United Mexican States
Ministry of Finance and Public Credit, p. 2
In arriving at the opinion expressed below, we have reviewed the following documents:
(a) the Registration Statement;
(b) a copy of the Fiscal Agency Agreement, along with the forms of fixed rate debt securities and floating rate debt securities attached as exhibits thereto;
(c) a copy of the Amended and Restated Indenture, along with the related form of authorization (the “Indenture Authorization”) and the form of debt securities attached as an exhibit to the Amended and Restated Indenture; and
(d) a copy of the First Supplemental Indenture.
In addition, we have made such investigations of law, as we have deemed appropriate as a basis for the opinion expressed below.
In rendering the opinion expressed below, we have assumed the authenticity of all documents submitted to us as originals and the conformity to the originals of all documents submitted to us as copies.
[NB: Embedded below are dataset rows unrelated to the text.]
/-- A mask entry (R75). -/
structure MaskEntry where
  azStart : Nat
  azWidth : Nat
  mLow : Nat
  mHigh : Nat
  action : MaskAction
  deriving DecidableEq, Repr

/-- The header flags (4.3). -/
structure HeaderFlags where
  truncated : Bool
  aborted : Bool
  suspect : Bool
  pointsDropped : Bool
  colourSkipped : Bool
  quality : Bool
  deriving DecidableEq, Repr

/-- The colour state of a line (R119). -/
inductive LineColour where
  | settled
  | pending
  deriving DecidableEq, Repr

/-- A line header (4.3). -/
structure LineHeader where
  lineNumber : Nat
  session : BitVec 16
  revolution : BitVec 32
  firstEmission : Time
  lastEmission : Time
  firstA : Angle
  lastA : Angle
  pointCount : Nat
  fifoDropped : Nat
  lostBefore : Nat
  flags : HeaderFlags
  colour : LineColour
  pendingCount : Nat
  deriving DecidableEq, Repr

/-- An item of the Point FIFO (R69): a point with its line's number, or a line notice. -/
inductive FifoItem where
  | openNotice (line : Nat)
  | point (line : Nat) (p : Point)
  | closeNotice (line : Nat) (header : LineHeader)
  deriving DecidableEq, Repr

/-- The cause with which a line closes (R71). -/
inductive CloseCause where
  | newRevolution
  | windowEnd
  | truncated
  | drain
  | aborted
  deriving DecidableEq, Repr

structure LnbCounters where
  maskDrops : Nat
  closedRevolutionDrops : Nat
  fifoDrops : Nat
  unnumberedPoints : Nat
  deriving DecidableEq, Repr

structure Lnb where
  openLine : Option LineHeader
  lineCounter : Nat
  spent : Option (BitVec 32)
  mask : List MaskEntry
  fifo : List FifoItem
  reports : List Nat
  counters : LnbCounters
  deriving DecidableEq, Repr

/-! ### RNG -/

/-- A line of the ring: RNG's header copy, the header bytes in DRAM, and its point records (R81). -/
structure RingLine where
  header : LineHeader
  dramHeader : LineHeader
  points : List Point
  deriving DecidableEq, Repr

inductive ClosedState where
  | colouring
  | coloured
  | skipped
  deriving DecidableEq, Repr

structure ClosedLine where
  line : RingLine
  state : ClosedState
  deriving DecidableEq, Repr

/-- The ring's open line: its number and the point records written for it (R81). -/
structure RingOpen where
  number : Nat
  points : List Point
  deriving DecidableEq, Repr

inductive DiscardCause where
  | abandoned
  | resized
  deriving DecidableEq, Repr

structure Discarding where
  number : Nat
  cause : DiscardCause
  deriving DecidableEq, Repr

inductive ArbiterMode where
  | normal
  | holdOff
  deriving DecidableEq, Repr

/-- The round-robin requesters of R95. -/
inductive RoundRobin where
  | clr
  | tileLoader
  | reader (p : PortId)
  deriving DecidableEq, Repr

/-- Whose transfer is in progress; the tile loader's names the slot it writes. -/
inductive TransferOwner where
  | ringWriter
  | clr
  | tileLoader (slot : Nat)
  | reader (p : PortId)
  deriving DecidableEq, Repr

/-- The transfer in progress; `wanted` is clear once the work it serves has ended (R97). -/
structure Transfer where
  owner : TransferOwner
  wanted : Bool
  deriving DecidableEq, Repr

structure RngCounters where
  linesLost : Nat
  abandonedPoints : Nat
  streamOverruns : Nat
  closeWaits : Nat
  deriving DecidableEq, Repr

structure Rng where
  committed : List RingLine
  closed : List ClosedLine
  openLine : Option RingOpen
  discarding : Option Discarding
  lostCount : Nat
  lostBoundary : Option Nat
  mode : ArbiterMode
  lastRR : RoundRobin
  run : Nat
  inProgress : Option Transfer
  stallCounted : Bool
  counters : RngCounters
  deriving DecidableEq, Repr

/-! ### EXS -/

inductive CameraMode where
  | off
  | stations
  | periodic
  deriving DecidableEq, Repr

/-- The camera setup, in the units of R102. -/
structure CameraSetup where
  mode : CameraMode
  interval : Nat
  azOffset : Int
  halfWidth : Nat
  mLow : Nat
  mHigh : Nat
  strobeTimeoutUs : Nat
  tileDeadlineS : Nat
  deriving DecidableEq, Repr

inductive ExposureState where
  | triggered
  | exposed
  | loading
  | tiled
  | expired
  | dropped
  | missed
  deriving DecidableEq, Repr

/-- An exposure record (R104). `strobe` runs in TRIGGERED, `deadline` in EXPOSED; `held` is the remaining time of a
deadline suspended in LOADING, in ft. -/
structure Exposure where
  id : Nat
  triggerTime : Time
  start : Option Time
  endTime : Option Time
  mid : Option Time
  azMid : Option Angle
  window : Option AngularWindow
  state : ExposureState
  slot : Option Nat
  strobe : Option TimerRun
  deadline : Option TimerRun
  held : Option Nat
  deriving DecidableEq, Repr

structure ExsCounters where
  skippedTriggers : Nat
  spontaneousStrobes : Nat
  missedExposures : Nat
  expiredExposures : Nat
  deriving DecidableEq, Repr

structure Exs where
  setup : CameraSetup
  stations : List Nat
  nextStation : Nat
  periodic : Nat
  idCounter : Nat
  log : List Exposure
  triggerPulses : Nat
  counters : ExsCounters
  deriving DecidableEq, Repr

/-! ### CLR -/

inductive SlotState where
  | loading
  | valid
  | retiring
  deriving DecidableEq, Repr

/-- A slot of the tile table that is not FREE (R120); its cells lie in the tile area. -/
structure TileSlot where
  slot : Nat
  state : SlotState
  exposure : Nat
  window : AngularWindow
  w : Nat
  h : Nat
  priority : Nat
  pins : Nat
  owner : Option PortTag
  received : Nat
  written : Nat
  deriving DecidableEq, Repr

inductive PassKind where
  | firstPass
  | task (exposure : Nat)
  | sweep
  deriving DecidableEq, Repr

/-- The running pass or step: its line, how many of the line's point records it has dealt with, and its tally (points
made PENDING by a first pass, points that left PENDING in a step). -/
structure Pass where
  line : Nat
  kind : PassKind
  done : Nat
  tally : Nat
  deriving DecidableEq, Repr

inductive WorkKind where
  | task (exposure : Nat)
  | sweep
  deriving DecidableEq, Repr

/-- The back-fill work in hand (R139). -/
structure Work where
  kind : WorkKind
  endLine : Option Nat
  position : Option Nat
  deriving DecidableEq, Repr

/-- Cell bytes that have arrived for a slot and that the tile loader has still to write (R124). -/
structure LoadChunk where
  slot : Nat
  bytes : List Byte
  deriving DecidableEq, Repr

structure ClrCounters where
  colourSkippedLines : Nat
  sectorExclusions : Nat
  backfillOverflows : Nat
  deriving DecidableEq, Repr

/-- Addressed bytes, as a list of cells in canonical form. -/
abbrev Memory := List Host.Cell

structure Clr where
  slots : List TileSlot
  tileArea : Memory
  loader : List LoadChunk
  sectors : List (List Nat)
  colourQueue : List Nat
  pass : Option Pass
  work : Option Work
  backfillQueue : List Nat
  sweepMark : Bool
  pendingList : List Nat
  counters : ClrCounters
  deriving DecidableEq, Repr

/-! ### STR -/

inductive StreamMode where
  | settled
  | asis
  deriving DecidableEq, Repr

/-- The state of an outstanding LINES READ (R146): WAITING, or DELIVERING a line. A delivering reader that waits for a
back-fill step on the line holds nothing (R150); `sent` counts the bytes of the line already handed. -/
inductive ReadState where
  | waiting
  | delivering (line : Nat) (holding : Bool) (sent : Nat)
  deriving DecidableEq, Repr

structure LinesRead where
  tag : Tag
  remaining : Nat
  state : ReadState
  deriving DecidableEq, Repr

inductive CheckState where
  | watching
  | changed
  deriving DecidableEq, Repr

structure CheckEntry where
  line : Nat
  state : CheckState
  deriving DecidableEq, Repr

/-- One port's stream (R146, R157). -/
structure Stream where
  isOpen : Bool
  mode : StreamMode
  readPoint : Nat
  releasePoint : Nat
  essential : Bool
  read : Option LinesRead
  table : List CheckEntry
  unsure : Option Nat
  deriving DecidableEq, Repr

structure StrCounters where
  checkEvictions : Nat
  cutDeliveries : Nat
  deriving DecidableEq, Repr

/-! ### PRT -/

inductive Role where
  | control
  | imaging
  | recording
  | viewer
  deriving DecidableEq, Repr

inductive SenseClass where
  | none
  | arg
  | role
  | state
  | full
  | gone
  | aborted
  | fault
  deriving DecidableEq, Repr

/-- The sense record (R173). -/
structure Sense where
  cls : SenseClass
  code : Nat
  info : Nat
  valid : Bool
  tag : Tag
  deriving DecidableEq, Repr

inductive Status where
  | done
  | accepted
  | check
  | busy
  | isMatch
  deriving DecidableEq, Repr

/-- The body of a frame the part sends (9.2): a REPLY with its status and, for CHECK, sense class and code, or a
DATA-IN with its payload. -/
inductive FrameBody where
  | reply (status : Status) (cls : SenseClass) (code : Nat)
  | dataIn (payload : List Byte)
  deriving DecidableEq, Repr

/-- A frame of the outgoing queue. `finished` is clear while the frame belongs to a command in flight (R176 removes
those at a port reset). -/
structure OutFrame where
  tag : Tag
  body : FrameBody
  finished : Bool
  deriving DecidableEq, Repr

/-- The operands of a TILE LOAD command block (R122). -/
structure TileOperands where
  exposure : Nat
  priority : Nat
  w : Nat
  h : Nat
  deriving DecidableEq, Repr

/-- A command in flight on a tag, with its progress (R165). The gathering commands hold the bytes gathered so far. -/
inductive Job where
  | mirrorCalibrate (bytes : List Byte)
  | scanSetup (bytes : List Byte)
  | maskLoad (entries : Nat) (bytes : List Byte)
  | cameraSetup (bytes : List Byte)
  | stationLoad (stations : Nat) (bytes : List Byte)
  | tileDescriptor (ops : TileOperands) (bytes : List Byte)
  | tileCells (slot : Nat)
  | scanStart
  | scanStop
  | tileRetire (slot : Nat)
  | linesRead
  /-- an immediate read command, with the payloads not yet handed (R172) -/
  | reading (code : Byte) (payloads : List (List Byte))
  deriving DecidableEq, Repr

structure PrtCounters where
  badFrames : Nat
  strayDataFrames : Nat
  linkLosses : Nat
  deriving DecidableEq, Repr

/-- One port (R165). -/
structure Port where
  link : LinkState
  role : Role
  tags : Quad (Option Job)
  sense : Sense
  outgoing : List OutFrame
  counters : PrtCounters
  deriving DecidableEq, Repr

/-! ### ATN -/

inductive PriorityMode where
  | fixed
  | rotate
  deriving DecidableEq, Repr

/-- One port's attention controller (R182). -/
structure Atn where
  enable : EventSet
  pending : EventSet
  double : EventSet
  held : EventSet
  mode : PriorityMode
  first : EventPos
  rank : List EventPos
  frozen : Bool
  deriving DecidableEq, Repr

end Sys2Proof.Machine
end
In addition, we have assumed and have not verified the accuracy as to factual matters of each document we have reviewed.
Based on the foregoing, and subject to the further assumptions and qualifications set forth below, it is our opinion that when (i) an authorization pursuant to Section 1(b) of the Fiscal Agency Agreement or an Indenture Authorization, as applicable, establishing the terms of the Debt Securities, has been duly authorized by Mexico and duly executed and delivered by Mexico in accordance with the Fiscal Agency Agreement or the Indenture, as applicable, and (ii) the Debt Securities, in substantially the form annexed to the Fiscal Agency Agreement or the Indenture, as applicable, have been duly authorized by Mexico and duly executed and authenticated in accordance with the Fiscal Agency Agreement or the Indenture, as applicable, and duly delivered by Mexico and paid for by the purchasers thereof, such Debt Securities will constitute valid, binding and enforceable obligations of Mexico, entitled to the benefits of the Indenture, as applicable.
In giving the foregoing opinion, (a) we have assumed that: (i) Mexico and each other party to the Fiscal Agency Agreement or the Indenture, as applicable, has satisfied those legal requirements that are applicable to it to the extent necessary to make such agreement or obligation enforceable against it (except that no such assumption is made as to Mexico regarding matters of the federal law of the United States of America or the law of the State of New York that in our experience normally would be applicable with respect to the Fiscal Agency Agreement, the Indenture or the Debt Securities), (ii) any terms of the Debt Securities that are not contained in the forms thereof set forth as exhibits to the Fiscal Agency Agreement or the Indenture, as applicable, will comply with applicable law and will be valid, binding and enforceable and (iii) the interest rate on the Debt Securities will not exceed the maximum rate permitted by law; (b) such opinion is subject to applicable bankruptcy, insolvency and similar laws affecting creditors’ rights generally and to general principles of equity and (c) such opinion is subject to the effect of judicial application of foreign laws or foreign governmental actions affecting creditors’ rights.